# terraform-state-recovery

> Recover from Terraform state issues after infrastructure recreation. Handles orphaned resources, state drift, and cluster recovery. Use when terraform apply fails with resource conflicts.

- Author: matchpoint-ai-bot
- Repository: Matchpoint-AI/matchpoint-github-runners-helm
- Version: 20260106171828
- Stars: 0
- Forks: 0
- Last Updated: 2026-02-06
- Source: https://github.com/Matchpoint-AI/matchpoint-github-runners-helm
- Web: https://mule.run/skillshub/@@Matchpoint-AI/matchpoint-github-runners-helm~terraform-state-recovery:20260106171828

---

---
name: terraform-state-recovery
description: Recover from Terraform state issues after infrastructure recreation. Handles orphaned resources, state drift, and cluster recovery. Use when terraform apply fails with resource conflicts.
allowed-tools:
  - Bash
  - Read
  - Grep
---

# Terraform State Recovery Skill

## Overview

When Kubernetes clusters are recreated (e.g., Rackspace Spot cloudspace deleted and recreated), Terraform state contains references to resources that no longer exist.
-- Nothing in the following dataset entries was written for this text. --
/-- R151, R153, R156 to R158: one scheduling adds the remainder to the accumulator and the interval it gives to the due time; from
an accumulator of 0, B schedulings one after the other move the next due by 6000 tenths and return the accumulator to 0. GASn is
asserted while channel n is BURSTING; a burst falls due at a WAITING, DEFERRED or BURSTING channel whose next due is reached, and
ends at its burst end; the valve that closes goes to the DEFERRED channel with the earliest deferred due, ties to the lower
number. That the row of a burst not due changes nothing is log 4 (DESIGN CHOICE of the model). -/
def Obligations.BurstsAreSpacedFallDueAndEnd : Prop :=
  ((∀ (c : Channel) (d : LineTime),
    (c.cadence ≤ c.accumulator + c.remainder → c.schedule d =
      { c with accumulator := c.accumulator + c.remainder - c.cadence
               nextDue := some (d + BitVec.ofNat 32 (c.interval + 1)) })
    ∧ (c.accumulator + c.remainder < c.cadence → c.schedule d =
      { c with accumulator := c.accumulator + c.remainder, nextDue := some (d + BitVec.ofNat 32 c.interval) }))
  ∧ (∀ (b : Nat) (d : LineTime) (f : Nat → Channel), 1 ≤ b → b ≤ 600 →
    (f 0).cadence = b → (f 0).interval = 6000 / b → (f 0).remainder = 6000 - 6000 / b * b → (f 0).accumulator = 0 →
    (f 0).nextDue = some d → (∀ j x, (f j).nextDue = some x → f (j + 1) = (f j).schedule x) →
    (f b).nextDue = some (d + 6000#32) ∧ (f b).accumulator = 0))
  ∧ (∀ (n : Nat) (c : Channel) (s : State), n ≤ 7 → c = s.channel n →
    ((∀ d, c.nextDue = some d → reached s.lineTime d = false) → (∀ e, c.burstEnd = some e → reached s.lineTime e = false) →
      exec (.burstFallsDue n) s = .next s ∧ exec (.burstEnd n) s = .next s)
    ∧ (c.state ≠ .bursting → exec (.burstEnd n) s = .next s)
    ∧ ((c.state = .off ∨ c.state = .paused ∨ c.state = .held) → exec (.burstFallsDue n) s = .next s)
    ∧ (∀ d, c.nextDue = some d → reached s.lineTime d = true →
      (c.state = .waiting → s.gasInUse < s.gasLimit →
        exec (.burstFallsDue n) s = .next { s with channels := (s.channels.setIfInBounds n
          { c.schedule d with state := .bursting, burstEnd := some (d + BitVec.ofNat 32 c.length), deferredDue := none
                              bursts := min 65535 (c.bursts + 1) }) })
      ∧ (c.state = .waiting → s.gasLimit ≤ s.gasInUse →
        exec (.burstFallsDue n) s = .next { s with channels := (s.channels.setIfInBounds n
          { c.schedule d with state := .deferred, deferredDue := some d }) })
      ∧ (c.state = .deferred →
        exec (.burstFallsDue n) s = .next { s with channels := (s.channels.setIfInBounds n
          { c.schedule d with deferredDue := some d, skips := min 65535 (c.skips + 1) }) })
      ∧ (c.state = .bursting → (∀ e, c.burstEnd = some e → reached s.lineTime e = false) →
        exec (.burstFallsDue n) s = .next { s with channels := (s.channels.setIfInBounds n
          { c.schedule d with skips := min 65535 (c.skips + 1) }) }))
    ∧ (∀ e c', c.state = .bursting → c.burstEnd = some e → reached s.lineTime e = true →
      c' = (if c.empty then { c with state := .paused, burstEnd := none, nextDue := none }
            else { c with state := .waiting, burstEnd := none }) →
      ((∀ m, m ≤ 7 → (s.channel m).state ≠ .deferred) →
        exec (.burstEnd n) s = .next { s with channels := (s.channels.setIfInBounds n c') })
      ∧ (∀ m d, m ≤ 7 → (s.channel m).state = .deferred → (s.channel m).deferredDue = some d →
        (∀ o x, o ≤ 7 → o ≠ m → (s.channel o).state = .deferred → (s.channel o).deferredDue = some x →
          earlier d x = true ∨ (d = x ∧ m < o)) →
        exec (.burstEnd n) s = .next { s with channels := ((s.channels.setIfInBounds n c').setIfInBounds m
          { s.channel m with state := .bursting, burstEnd := some (s.lineTime + BitVec.ofNat 32 (s.channel m).length)
                             deferredDue := none, bursts := min 65535 ((s.channel m).bursts + 1) }) }))
    ∧ (∀ u, exec (.burstEnd n) s = .next u → exec (.burstFallsDue n) s = exec (.burstFallsDue n) u)
    ∧ (s.gasPin n = true ↔ c.state = .bursting))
This causes apply failures that require manual state cleanup.

## The Problem

### Scenario: Cluster Recreated

1. Initial state: Cluster A with ArgoCD, namespaces, secrets
2. Cluster deleted (spot preemption, manual deletion, provider issue)
3. Cluster B created with same name
4. Terraform apply fails:

```
Error: Resource already exists in state

Resource kubernetes_namespace.arc_runners already exists in state, but the
underlying Kubernetes cluster has been recreated. The resource exists in
terraform state but not in the actual cluster.
```

### Why This Happens

Terraform tracks resources by their Terraform resource ID, not by the underlying infrastructure:

```hcl
resource "kubernetes_namespace" "arc_runners" {
  # State: terraform_resource_id_123
  # Points to: Cluster A (no longer exists)
}
```

When Cluster B is created:
- Terraform state still references Cluster A resources
- `terraform plan` shows resources "already exist" (in state)
- `terraform apply` fails when trying to create them (they don't exist in Cluster B)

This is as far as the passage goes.